47 Op. cit., cf. note 2.

humanitaire et également dans une perspective d’appui au développement et à la structuration des organisations partenaires. »

Scénario d’évolution : Élargir la notion de volontariat de solidarité en communiquant désormais sur le volontariat d’engagement, regroupant des mobilités motivées par la solidarité humanitaire comme par la découverte de l’autre ou par l’acquisition d’expériences professionnelles, quitte à nuancer ensuite les différents modes d’engagement.

Préconisation 28 : Resituer l’engagement citoyen de jeunes à l’international dans un parcours où peuvent s’inscrire aussi un échange de connaissances et de compétences, voire une formation professionnelle, susceptibles de prendre à un moment donné une forme solidaire plus marquée.
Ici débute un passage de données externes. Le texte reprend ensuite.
/-- Both commands end alike (R134, R136). -/
theorem SameOutside.finishCommand (i : Instr) (code : ErrCode) :
    SameOutside (s.finishCommand i code) (t.finishCommand i code) where
  interface := h.interface_of_same (finishCommand_same s i code) (finishCommand_same t i code)
  busy := by simp
  done := by simp
  errcode := by simp
  ph := by simp
  mem := by simpa using (h.settleRace i).1
  raced := by simp
  unseen := by simp [h.unseen, h.rwRegions]
  draws := by simpa using (h.settleRace i).2

theorem SameOutside.takeOperands (i : Instr) : SameOutside (s.takeOperands i) (t.takeOperands i) where
  interface := h.interface_of_same (takeOperands_same s i) (takeOperands_same t i)
  busy := by simp [h.busy]
  done := by simp [h.done]
  errcode := by simp [h.errcode]
  ph := by simp [h.ph]
  mem := by simp [h.mem]
  raced := by simp [h.raced]
  unseen := by simp [h.unseen]
  draws := by simp [h.draws]

end

/-- Two runs of a command in step: they agree outside the unit and on n, and on M if the command uses it. -/
structure InStep (usesM : Bool) (s t : State) : Prop extends SameOutside s t where
  n : t.n = s.n
  mlen : usesM = true → t.mlen = s.mlen

/-- After its operands are taken a command is in step with itself, whatever n and M were before (R42, R132). -/
theorem SameOutside.inStep {s t : State} {i : Instr} (h : SameOutside s t) (hi : i ≠ .nop) :
    InStep (onBluestein i s.len.toNat) (s.takeOperands i) (t.takeOperands i) where
  toSameOutside := h.takeOperands i
  n := by rw [t.takeOperands_n_of_ne i hi, s.takeOperands_n_of_ne i hi, h.len]
  mlen hb := by
    have hb' : onBluestein i t.len.toNat = true := h.len ▸ hb
    rw [t.takeOperands_mlen_of_bluestein i hi hb', s.takeOperands_mlen_of_bluestein i hi hb, h.len]

section
variable {usesM : Bool} {s t : State} (h : InStep usesM s t)
include h

theorem InStep.bases {v : Vec} (hv : v.inScratch = true → usesM = true) : t.bases v = s.bases v := by
  have hi := h.interface
  cases v with
  | x => exact congrArg₂ (fun re im : Word => Bases.mk re.toNat im.toNat) hi.xre hi.xim
  | y => exact congrArg₂ (fun re im : Word => Bases.mk re.toNat im.toNat) hi.yre hi.yim
  | a | b | c =>
    have hscr : t.scr = s.scr := hi.scr
    simp only [State.bases, hscr, h.mlen (hv rfl)]

theorem InStep.lengthOf {v : Vec} (hv : v.inScratch = true → usesM = true) : t.lengthOf v = s.lengthOf v := by
  cases v with
  | x | y => exact h.n
  | a | b | c => exact h.mlen (hv rfl)

/-- A phase writes the same memory in both runs. -/
theorem InStep.doPhase_mem (tr : Config.Trig) (i : Instr) {p : Phase} (hp : p ≠ .finish)
    (hm : p.readsM = true → usesM = true) : (doPhase tr i p t).mem = (doPhase tr i p s).mem := by
  have hx : t.bases .x = s.bases .x := h.bases nofun
  cases p with
  | check => exact h.mem
  | finish => exact absurd rfl hp
  | conj v =>
    simp only [doPhase, State.work_mem, State.setLength_dp, State.setLength_mem, h.bases hm, h.lengthOf hm]
    exact conjPass_mem_congr h.mem _ _
  | bitRev v =>
    simp only [doPhase, State.work_mem, State.setLength_dp, State.setLength_mem, h.bases hm, h.lengthOf hm]
    exact bitRevPass_mem_congr _ _ h.mem
  | stage v g =>
    simp only [doPhase, State.work_mem, State.setLength_dp, State.setLength_mem, State.setLength_draws, h.bases hm,
      h.lengthOf hm, h.draws]
    exact stagePass_mem_congr _ _ _ _ _ h.mem
  | scale v =>
    simp only [doPhase, State.work_mem, State.setLength_dp, State.setLength_mem, State.setLength_draws, h.bases hm,
      h.lengthOf hm, h.draws]
    exact scalePass_mem_congr h.mem _ _ _
  | zero =>
    have hscr : t.scr = s.scr := h.interface.scr
    simp only [doPhase, State.work_mem, hscr, h.mlen (hm rfl)]
    exact zeroPass_mem_congr h.mem _ _
  | chirpFill =>
    simp only [doPhase, State.work_mem, hx, h.bases (v := .a) hm, h.bases (v := .b) hm, h.n, h.mlen (hm rfl), h.draws]
    exact chirpFillPass_mem_congr h.mem _ _ _ _ _ _ _
  | pointMul d p q =>
    simp only [Phase.readsM, Bool.or_eq_true, or_imp] at hm
    obtain ⟨⟨hd, hp'⟩, hq⟩ := hm
    simp only [doPhase, State.work_mem, h.bases hd, h.bases hp', h.bases hq, h.lengthOf hd, h.draws]
    exact pointMulPass_mem_congr h.mem _ _ _ _ _
  | extract =>
    simp only [doPhase, State.work_mem, hx, h.bases (v := .c) hm, h.n, h.draws]
    exact extractPass_mem_congr h.mem _ _ _ _ _
  | chirpMul neg =>
    simp only [doPhase, State.work_mem, hx, h.n, h.draws]
    exact chirpMulPass_mem_congr h.mem _ _ _ _ _

/-- A phase takes as many draws in both runs. -/
theorem InStep.doPhase_draws (tr : Config.Trig) (i : Instr) {p : Phase} (hp : p ≠ .finish) :
    (doPhase tr i p t).draws = (doPhase tr i p s).draws := by
  cases p with
  | check => exact h.draws
  | finish => exact absurd rfl hp
  | _ => exact congrArg (· + 1) h.draws

/-- A phase keeps the runs in step. -/
theorem InStep.doPhase (tr : Config.Trig) (i : Instr) {p : Phase} (hp : p ≠ .finish)
    (hm : p.readsM = true → usesM = true) : InStep usesM (doPhase tr i p s) (doPhase tr i p t) := by
  have hs := doPhase_same tr i p s
  have ht := doPhase_same tr i p t
  obtain ⟨sbusy, sdone, scode, sraced, sph⟩ := doPhase_status tr i hp s
  obtain ⟨tbusy, tdone, tcode, traced, tph⟩ := doPhase_status tr i hp t
  exact
    { interface := h.interface_of_same hs.toSameInterface ht.toSameInterface
      busy := by rw [tbusy, sbusy, h.busy]
      done := by rw [tdone, sdone, h.done]
      errcode := by rw [tcode, scode, h.errcode]
      ph := by rw [tph, sph, h.ph]
      mem := h.doPhase_mem tr i hp hm
      raced := by rw [traced, sraced, h.raced]
      unseen := by rw [doPhase_unseen tr i hp, doPhase_unseen tr i hp, h.unseen]
      draws := h.doPhase_draws tr i hp
      n := by rw [ht.n, hs.n, h.n]
      mlen := fun hb => by rw [ht.mlen, hs.mlen, h.mlen hb] }

theorem InStep.applyPhases (tr : Config.Trig) (i : Instr) {ps : List Phase} (hne : ∀ p ∈ ps, p ≠ .finish)
    (hm : ∀ p ∈ ps, p.readsM = true → usesM = true) : InStep usesM (applyPhases tr i ps s) (applyPhases tr i ps t) := by
  induction ps generalizing s t with
  | nil => exact h
  | cons p ps ih =>
    exact ih (h.doPhase tr i (hne p List.mem_cons_self) (hm p List.mem_cons_self))
      (fun q hq => hne q (List.mem_cons_of_mem _ hq)) fun q hq => hm q (List.mem_cons_of_mem _ hq)

end

/-- The phases of a command, from its operands on, keep two runs the same outside the unit. -/
theorem SameOutside.applyPhasesOf {s t : State} (h : SameOutside s t) (i : Instr) :
    SameOutside (applyPhases Config.trig i (phasesOf i s) (s.takeOperands i))
      (applyPhases Config.trig i (phasesOf i t) (t.takeOperands i)) := by
  rw [phasesOf_congr h.len i]
  by_cases hi : i = .nop
  · subst hi
    exact h.takeOperands .nop
  · have hphases := (h.inStep hi).applyPhases Config.trig i (phasesOf_ne_finish i s) fun _ => onBluestein_of_readsM
    exact hphases.toSameOutside

/-- Settles O56: the check reads registers alone, and a passing command takes its operands anew, runs its phases in
step and ends alike. -/
theorem commandsAreReentrant : Obligations.CommandsAreReentrant := by
  intro i s t hh h
  have hht : t.holes = [] := h.interface.holes.trans hh
  by_cases hc : check i s = .ok
  · exact ⟨_, _, exec_ok hc hh, exec_ok ((h.check i).trans hc) hht, (h.applyPhasesOf i).finishCommand i .ok⟩
  · refine ⟨_, _, exec_error hc, exec_error ((h.check i).trans_ne hc), ?_⟩
    rw [h.check i]
    exact h.finishCommand i _

end Sys2Proof.Machine
end

section
/-! The binary32 operations by the kind of their operands (R161 to R164): one rule for finite words, for infinities and
for NaNs, and from them where each operation rounds and where it gives a NaN. -/

namespace Sys2Proof.Machine

open Sys2Proof

/-! ### NaN, infinity and zero -/

/-- A NaN word by its fields (R162). -/
theorem isNaN32_iff_fields (w : Word) :
    isNaN32 w = true ↔ w.extractLsb 30 23 = 0xFF#8 ∧ w.extractLsb 22 0 ≠ 0#23 := by
  have hnan : isNaN32 w = true ↔ 0x7F800000 < w.toNat % 2 ^ 31 := decide_eq_true_iff
  rw [hnan, ne_eq, ← BitVec.toNat_inj, ← BitVec.toNat_inj, ← bitField_eq_extractLsb, ← bitField_eq_extractLsb]
  simp only [bitField, BitVec.toNat_ofNat]
  omega

theorem isNaN32_of_isInf32 {w : Word} (h : isInf32 w = true) : isNaN32 w = false := by
  simp only [isInf32, decide_eq_true_eq] at h
  simp [isNaN32, h]

theorem isZero32_of_isInf32 {w : Word} (h : isInf32 w = true) : isZero32 w = false := by
  simp only [isInf32, decide_eq_true_eq] at h
  simp [isZero32, h, inf32]

/-- An infinity is known by its sign. -/
theorem eq_of_isInf32 {a b : Word} (ha : isInf32 a = true) (hb : isInf32 b = true) (hs : sign32 a = sign32 b) :
    a = b := by
  simp only [isInf32, decide_eq_true_eq] at ha hb
  exact word_ext hs (ha.trans hb.symm)

@[simp] theorem isInf32_pack32_inf (neg : Bool) : isInf32 (pack32 neg inf32) = true := by simp [isInf32]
5.3.2 La multiplicité des dispositifs ne facilite pas l’accès à l’information

La multiplicité des dispositifs est considérée comme justifiée par nombre d’acteurs au motif que cela permet à chacun de trouver « son » volontariat. Les organismes font valoir qu’ils ont chacun des rôles et des objectifs bien spécifiques qui permettent de prendre en compte la diversité des besoins de la jeunesse française. Le CLONG par exemple considère que le service civique à l’international et le VSI ont des rôles bien distincts et que cela doit être maintenu.

Certains organismes considèrent au contraire que les jeunes ont beaucoup de mal à s’y retrouver et que ce foisonnement d’offres les amène à errer d’un site à l’autre sans pouvoir identifier ce qui correspondrait à leur désir d’engagement.

Il est apparu à la mission que la fragmentation des opportunités et de l’information à leur sujet ne facilitait pas le repérage des opportunités par le public ni la coordination de l’ensemble du dispositif de volontariat de solidarité, et que des regroupements devaient être envisagés.

Une simplification structurelle est en cours pour ce qui concerne le service civique (regroupement prévu des équipes de l’ASC et de celles de l’agence française du programme Erasmus+ jeunesse et sport – cf. 2.1.4.3). La mission recommande également d’attribuer un rôle d’opérateur pivot à France Volontaires (cf. préconisations 1 et 2) et de regrouper en un seul dispositif les programmes JSI et VVV/SI (cf. préconisation 14).

5.3.2.1 La confusion introduite par le « volontourisme »

Il faut noter enfin l’expansion d’un nouveau secteur lucratif, celui du tourisme humanitaire, qui profite de l’image du volontariat international pour développer une activité commerciale en jouant sur les motivations mêlées des jeunes des pays riches. Visiter le monde tout en le sauvant, c’est en substance ce que proposent ces agences de voyage spécialisées dans les voyages humanitaires, combinant vacances et assistance aux populations et n’exigeant aucune qualification particulière des jeunes « volontaires ». Il s’agirait de l’un des secteurs à plus fort potentiel de l’industrie du tourisme. Il n'est pas rare en effet qu'un volontaire ait à payer de 700 à 2 000 €, en sus du transport à sa charge, pour deux semaines de volontariat

dans un pays en voie de développement alors que l'association d'accueil n'en percevra qu'une très faible part. « Dans l’industrie du tourisme les marges sont de 2 à 3 % alors que dans ce type d’offre, on atteint facilement 30 à 40 %», indique Mark WATSON, directeur de l’organisation britannique Tourism Concern qui milite pour des pratiques responsables48. Cette prolifération du secteur informel ou commercial autour du volontariat international de solidarité ne contribue pas à simplifier les choses pour la communication des dispositifs officiels, eux-mêmes déjà multiples.

Préconisation 29 : Communiquer d’abord à partir de la notion d’engagement citoyen international des jeunes, en précisant dans un deuxième temps d’orientation les différents modes de cet engagement (solidarité, découverte de l’altérité ou finalité professionnelle) et les organismes pouvant y répondre.